Y desde luego "no" es más contundente que los mensajes confusos que avanzan los Demócratas. En sus arrolladoras victorias de 2006 y 2008, los Demócratas se hicieron con docenas de escaños de distritos electorales muy conservadores. Muchos de estos legisladores titulares no quieren ser vinculados ni por asomo al notable historial que se ha forjado su partido en el Congreso por temor a vincularse a Obama o a la dirección del partido en el Congreso, o a las dos cosas. Pero esto significa que los Demócratas están defendiendo sus logros a medias, mientras los Republicanos les atacan sin clemencia y, con bastante asiduidad, sin gran respeto a la precisión.

Para solucionar este problema, los Demócratas tienen que proponer un "no" contundente propio, pidiendo a los electores que rechacen el pasado Republicano una vez más para evitar que el país retroceda. El presidente defiende esta idea haciendo algunas reflexiones sobre la conducción. "Cuando quieres avanzar en tu coche, ¿qué haces? Metes la marcha 'D'", dice. "Cuando quieres ir marcha atrás, metes la 'R' -- ¡de vuelta a la cuneta!"

Es un discurso simpático, pero ¿va a movilizar a los suficientes partidarios de su partido como para que conduzcan hasta las urnas? Lo que falta a la campaña de los Demócratas es la disposición a elevar las apuestas de las elecciones. Puede que sea la única forma de movilizar a los propios partidarios del partido y desplazar a esos independientes todavía susceptibles de persuasión.

La defensa razonada que hay que hacer es que la rama de conservadurismo que aspira al poder este año es irresponsable, incoherente y no es fiel a lo mejor de sus tradiciones. Eso está totalmente claro desde el nivel más básico de la administración pública: los conservadores pueden decir que están muy preocupados por los déficits, o pueden insistir en que los recortes fiscales son lo que más importa. Pero cuando dicen poder bajar los impuestos y recortar el déficit al mismo tiempo, o se engañan o engañan, o toman por bobos a los votantes.

Pero hay algo mucho más problemático en juego: la llegada de un extremismo indignado e irracional -- de la clase que dice que Obama es un socialista musulmán que no nació en suelo estadounidense -- que no formaba parte del credo conservador optimista de Ronald Reagan. ¿Creen los políticos Republicanos en las elaboradas teorías conspirativas promocionadas por Glenn Beck y franjas significativas del movimiento de protesta fiscal?
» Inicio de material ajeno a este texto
-- ==== Sys2Proof/Laws/State.lean ====
section
/-!
SUPPORT. State.lean: one lemma per field for each named update of the state, and what a register, a core and a context
read as after an update.
-/
namespace Sys2Proof.Machine

/-! Registers. -/

@[simp] theorem reg_setReg_same (s : State) (off : Nat) (v : Word) : (s.setReg off v).reg off = v := by
  simp [State.reg, State.setReg, regGet, regSet]

theorem reg_setReg_other (s : State) {off k : Nat} (v : Word) (h : k ≠ off) : (s.setReg off v).reg k = s.reg k := by
  simp only [State.reg, State.setReg, regGet, regSet]; exact tabGetD_tabPut_other _ _ _ _ h

@[simp] theorem reg_setField_same (s : State) (off hi lo v : Nat) :
    (s.setField off hi lo v).reg off = putField (s.reg off) hi lo v := by simp [State.setField]

theorem reg_setField_other (s : State) {off k : Nat} (hi lo v : Nat) (h : k ≠ off) :
    (s.setField off hi lo v).reg k = s.reg k := reg_setReg_other s _ h

theorem reg_setBit_other (s : State) {off k : Nat} (i : Nat) (h : k ≠ off) : (s.setBit off i).reg k = s.reg k :=
  reg_setReg_other s _ h

theorem reg_clearBit_other (s : State) {off k : Nat} (i : Nat) (h : k ≠ off) : (s.clearBit off i).reg k = s.reg k :=
  reg_setReg_other s _ h

/-! Cores and contexts. -/

@[simp] theorem core_setCore_same (s : State) (n : Nat) (k : Core) : (s.setCore n k).core n = k := by
  simp [State.core, State.setCore]

theorem core_setCore_other (s : State) {n m : Nat} (k : Core) (h : m ≠ n) : (s.setCore n k).core m = s.core m := by
  simp only [State.core, State.setCore]; exact tabGetD_tabSet_other _ _ _ h

@[simp] theorem Core.ctx_setCtx_same (k : Core) (c : Ctx) (x : Context) : (k.setCtx c x).ctx c = x := by
  cases c <;> rfl

theorem Core.ctx_setCtx_other (k : Core) {c e : Ctx} (x : Context) (h : e ≠ c) : (k.setCtx c x).ctx e = k.ctx e := by
  cases c <;> cases e <;> first | rfl | exact absurd rfl h

@[simp] theorem ctx_setCtx_same (s : State) (n : Nat) (c : Ctx) (x : Context) : (s.setCtx n c x).ctx n c = x := by
  simp [State.ctx, State.setCtx]

theorem ctx_setCtx_other (s : State) {n m : Nat} {c e : Ctx} (x : Context) (h : (m, e) ≠ (n, c)) :
    (s.setCtx n c x).ctx m e = s.ctx m e := by
  unfold State.ctx State.setCtx
  by_cases hm : m = n
  · subst hm
    rw [core_setCore_same]
    exact Core.ctx_setCtx_other _ _ fun he => h (by rw [he])
  · rw [core_setCore_other _ _ hm]

@[simp] theorem core_setReg (s : State) (off : Nat) (v : Word) (n : Nat) : (s.setReg off v).core n = s.core n := rfl
@[simp] theorem ctx_setReg (s : State) (off : Nat) (v : Word) (n : Nat) (c : Ctx) :
    (s.setReg off v).ctx n c = s.ctx n c := rfl
@[simp] theorem reg_setCore (s : State) (n : Nat) (k : Core) (off : Nat) : (s.setCore n k).reg off = s.reg off := rfl
@[simp] theorem reg_setCtx (s : State) (n : Nat) (c : Ctx) (x : Context) (off : Nat) :
    (s.setCtx n c x).reg off = s.reg off := rfl

/-! One lemma per field of the state for each update. -/

@[simp] theorem setReg_pending (s : State) (off : Nat) (v : Word) : (s.setReg off v).pending = s.pending := rfl
@[simp] theorem setReg_func (s : State) (off : Nat) (v : Word) : (s.setReg off v).func = s.func := rfl
@[simp] theorem setReg_mem (s : State) (off : Nat) (v : Word) : (s.setReg off v).mem = s.mem := rfl
@[simp] theorem setReg_cmem (s : State) (off : Nat) (v : Word) : (s.setReg off v).cmem = s.cmem := rfl
@[simp] theorem setReg_host (s : State) (off : Nat) (v : Word) : (s.setReg off v).host = s.host := rfl
@[simp] theorem setReg_cores (s : State) (off : Nat) (v : Word) : (s.setReg off v).cores = s.cores := rfl
@[simp] theorem setReg_streams (s : State) (off : Nat) (v : Word) : (s.setReg off v).streams = s.streams := rfl
@[simp] theorem setReg_image (s : State) (off : Nat) (v : Word) : (s.setReg off v).image = s.image := rfl
@[simp] theorem setReg_reqs (s : State) (off : Nat) (v : Word) : (s.setReg off v).reqs = s.reqs := rfl
@[simp] theorem setReg_nextReq (s : State) (off : Nat) (v : Word) : (s.setReg off v).nextReq = s.nextReq := rfl
@[simp] theorem setReg_lines (s : State) (off : Nat) (v : Word) : (s.setReg off v).lines = s.lines := rfl
@[simp] theorem setReg_evicts (s : State) (off : Nat) (v : Word) : (s.setReg off v).evicts = s.evicts := rfl
@[simp] theorem setReg_fills (s : State) (off : Nat) (v : Word) : (s.setReg off v).fills = s.fills := rfl
@[simp] theorem setReg_plru (s : State) (off : Nat) (v : Word) : (s.setReg off v).plru = s.plru := rfl
@[simp] theorem setReg_setAcc (s : State) (off : Nat) (v : Word) : (s.setReg off v).setAcc = s.setAcc := rfl
@[simp] theorem setReg_thrash (s : State) (off : Nat) (v : Word) : (s.setReg off v).thrash = s.thrash := rfl
@[simp] theorem setReg_flushes (s : State) (off : Nat) (v : Word) : (s.setReg off v).flushes = s.flushes := rfl
@[simp] theorem setReg_ctls (s : State) (off : Nat) (v : Word) : (s.setReg off v).ctls = s.ctls := rfl
@[simp] theorem setReg_steps (s : State) (off : Nat) (v : Word) : (s.setReg off v).steps = s.steps := rfl
@[simp] theorem setReg_movers (s : State) (off : Nat) (v : Word) : (s.setReg off v).movers = s.movers := rfl
@[simp] theorem setReg_backs (s : State) (off : Nat) (v : Word) : (s.setReg off v).backs = s.backs := rfl
@[simp] theorem setReg_restored (s : State) (off : Nat) (v : Word) : (s.setReg off v).restored = s.restored := rfl
@[simp] theorem setReg_badAgain (s : State) (off : Nat) (v : Word) : (s.setReg off v).badAgain = s.badAgain := rfl
@[simp] theorem setReg_splits (s : State) (off : Nat) (v : Word) : (s.setReg off v).splits = s.splits := rfl
@[simp] theorem setReg_fillQ (s : State) (off : Nat) (v : Word) : (s.setReg off v).fillQ = s.fillQ := rfl
@[simp] theorem setReg_fillAt (s : State) (off : Nat) (v : Word) : (s.setReg off v).fillAt = s.fillAt := rfl
@[simp] theorem setReg_pipes (s : State) (off : Nat) (v : Word) : (s.setReg off v).pipes = s.pipes := rfl
@[simp] theorem setReg_pageIds (s : State) (off : Nat) (v : Word) : (s.setReg off v).pageIds = s.pageIds := rfl
@[simp] theorem setReg_slots (s : State) (off : Nat) (v : Word) : (s.setReg off v).slots = s.slots := rfl
@[simp] theorem setReg_freeNext (s : State) (off : Nat) (v : Word) : (s.setReg off v).freeNext = s.freeNext := rfl
@[simp] theorem setReg_slotNext (s : State) (off : Nat) (v : Word) : (s.setReg off v).slotNext = s.slotNext := rfl
@[simp] theorem setReg_hpages (s : State) (off : Nat) (v : Word) : (s.setReg off v).hpages = s.hpages := rfl
@[simp] theorem setReg_stuck (s : State) (off : Nat) (v : Word) : (s.setReg off v).stuck = s.stuck := rfl
@[simp] theorem setReg_seqs (s : State) (off : Nat) (v : Word) : (s.setReg off v).seqs = s.seqs := rfl
@[simp] theorem setReg_nextOrder (s : State) (off : Nat) (v : Word) : (s.setReg off v).nextOrder = s.nextOrder := rfl
@[simp] theorem setReg_prefixes (s : State) (off : Nat) (v : Word) : (s.setReg off v).prefixes = s.prefixes := rfl
@[simp] theorem setReg_waves (s : State) (off : Nat) (v : Word) : (s.setReg off v).waves = s.waves := rfl
@[simp] theorem setReg_lastWave (s : State) (off : Nat) (v : Word) : (s.setReg off v).lastWave = s.lastWave := rfl
@[simp] theorem setReg_periods (s : State) (off : Nat) (v : Word) : (s.setReg off v).periods = s.periods := rfl
@[simp] theorem setReg_measure (s : State) (off : Nat) (v : Word) : (s.setReg off v).measure = s.measure := rfl
@[simp] theorem setReg_inserted (s : State) (off : Nat) (v : Word) : (s.setReg off v).inserted = s.inserted := rfl
@[simp] theorem setReg_regen (s : State) (off : Nat) (v : Word) : (s.setReg off v).regen = s.regen := rfl
@[simp] theorem setReg_regenPos (s : State) (off : Nat) (v : Word) : (s.setReg off v).regenPos = s.regenPos := rfl
@[simp] theorem setReg_regenBad (s : State) (off : Nat) (v : Word) : (s.setReg off v).regenBad = s.regenBad := rfl
@[simp] theorem setReg_waveCtl (s : State) (off : Nat) (v : Word) : (s.setReg off v).waveCtl = s.waveCtl := rfl
@[simp] theorem setReg_log (s : State) (off : Nat) (v : Word) : (s.setReg off v).log = s.log := rfl
@[simp] theorem setReg_rings (s : State) (off : Nat) (v : Word) : (s.setReg off v).rings = s.rings := rfl
@[simp] theorem setReg_compQ (s : State) (off : Nat) (v : Word) : (s.setReg off v).compQ = s.compQ := rfl
@[simp] theorem setReg_compSent (s : State) (off : Nat) (v : Word) : (s.setReg off v).compSent = s.compSent := rfl
@[simp] theorem setReg_evHeld (s : State) (off : Nat) (v : Word) : (s.setReg off v).evHeld = s.evHeld := rfl
@[simp] theorem setReg_evSent (s : State) (off : Nat) (v : Word) : (s.setReg off v).evSent = s.evSent := rfl
@[simp] theorem setReg_evLog (s : State) (off : Nat) (v : Word) : (s.setReg off v).evLog = s.evLog := rfl
@[simp] theorem setReg_outQ (s : State) (off : Nat) (v : Word) : (s.setReg off v).outQ = s.outQ := rfl
@[simp] theorem setReg_outSent (s : State) (off : Nat) (v : Word) : (s.setReg off v).outSent = s.outSent := rfl
@[simp] theorem setReg_nextTag (s : State) (off : Nat) (v : Word) : (s.setReg off v).nextTag = s.nextTag := rfl
@[simp] theorem setReg_quads (s : State) (off : Nat) (v : Word) : (s.setReg off v).quads = s.quads := rfl
@[simp] theorem setReg_rotor (s : State) (off : Nat) (v : Word) : (s.setReg off v).rotor = s.rotor := rfl
@[simp] theorem setReg_peerRx (s : State) (off : Nat) (v : Word) : (s.setReg off v).peerRx = s.peerRx := rfl
@[simp] theorem setReg_netChurn (s : State) (off : Nat) (v : Word) : (s.setReg off v).netChurn = s.netChurn := rfl
@[simp] theorem setReg_parFail (s : State) (off : Nat) (v : Word) : (s.setReg off v).parFail = s.parFail := rfl
@[simp] theorem setReg_edgesDown (s : State) (off : Nat) (v : Word) : (s.setReg off v).edgesDown = s.edgesDown := rfl
@[simp] theorem setReg_grain (s : State) (off : Nat) (v : Word) : (s.setReg off v).grain = s.grain := rfl
@[simp] theorem setReg_flash (s : State) (off : Nat) (v : Word) : (s.setReg off v).flash = s.flash := rfl
@[simp] theorem setReg_pins (s : State) (off : Nat) (v : Word) : (s.setReg off v).pins = s.pins := rfl
@[simp] theorem setReg_boot (s : State) (off : Nat) (v : Word) : (s.setReg off v).boot = s.boot := rfl
@[simp] theorem setReg_power (s : State) (off : Nat) (v : Word) : (s.setReg off v).power = s.power := rfl
@[simp] theorem setReg_trust (s : State) (off : Nat) (v : Word) : (s.setReg off v).trust = s.trust := rfl
@[simp] theorem setReg_cnt (s : State) (off : Nat) (v : Word) : (s.setReg off v).cnt = s.cnt := rfl
@[simp] theorem setReg_outbox (s : State) (off : Nat) (v : Word) : (s.setReg off v).outbox = s.outbox := rfl
@[simp] theorem setReg_time (s : State) (off : Nat) (v : Word) : (s.setReg off v).time = s.time := rfl
@[simp] theorem setReg_churns (s : State) (off : Nat) (v : Word) : (s.setReg off v).churns = s.churns := rfl
@[simp] theorem setReg_idleChurns (s : State) (off : Nat) (v : Word) : (s.setReg off v).idleChurns = s.idleChurns := rfl
@[simp] theorem setReg_lastCommit (s : State) (off : Nat) (v : Word) : (s.setReg off v).lastCommit = s.lastCommit := rfl
@[simp] theorem setReg_lastCkpt (s : State) (off : Nat) (v : Word) : (s.setReg off v).lastCkpt = s.lastCkpt := rfl
@[simp] theorem setReg_dumpDue (s : State) (off : Nat) (v : Word) : (s.setReg off v).dumpDue = s.dumpDue := rfl
@[simp] theorem setReg_dumps (s : State) (off : Nat) (v : Word) : (s.setReg off v).dumps = s.dumps := rfl
@[simp] theorem setReg_dumpGone (s : State) (off : Nat) (v : Word) : (s.setReg off v).dumpGone = s.dumpGone := rfl
@[simp] theorem setReg_failover (s : State) (off : Nat) (v : Word) : (s.setReg off v).failover = s.failover := rfl
@[simp] theorem setReg_failed (s : State) (off : Nat) (v : Word) : (s.setReg off v).failed = s.failed := rfl
@[simp] theorem setReg_resume (s : State) (off : Nat) (v : Word) : (s.setReg off v).resume = s.resume := rfl
@[simp] theorem setReg_degCl (s : State) (off : Nat) (v : Word) : (s.setReg off v).degCl = s.degCl := rfl
@[simp] theorem setReg_rotNext (s : State) (off : Nat) (v : Word) : (s.setReg off v).rotNext = s.rotNext := rfl
@[simp] theorem setReg_stopped (s : State) (off : Nat) (v : Word) : (s.setReg off v).stopped = s.stopped := rfl
@[simp] theorem setReg_freeCtr (s : State) (off : Nat) (v : Word) : (s.setReg off v).freeCtr = s.freeCtr := rfl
Si no es así, ¿por qué no lo dicen abiertamente? Los izquierdistas que se negaron a romper con la extrema izquierda en los años 50 y 60 fueron acusados de estar cegados por la opinión que "no veía enemigos en la izquierda". ¿Están cayendo en la trampa del "no hay enemigos en la derecha" conservadores que deberían saber lo que se hacen?

Cuando el Representante Republicano de Texas Louie Gohmert advierte, sin tener ninguna prueba, de los riesgos de los "bebés del terror" -- los hijos cuyas madres presuntamente vienen a Estados Unidos a dar a luz para que su descendencia pueda tener pasaporte estadounidense que utilizar más tarde en actividades terroristas -- ¿no hemos entrado ya en el terreno de la locura? ¿Dónde están los conservadores sensatos que deberían denunciar tales excentricidades?

Lo que la derecha actual tiene en oferta es mucho peor que nada de lo que propuso Bush, lo que significa que estas elecciones ni siquiera tienen que ver con volver a la cuneta. Se trata de ver si un movimiento que ha superado todos los límites va a ser recompensado o no por hacerlo. Una victoria de esta clase de conservadurismo será una derrota de la clase de conservadurismo que necesita el país. Y es una cuestión válida que plantear a los votantes.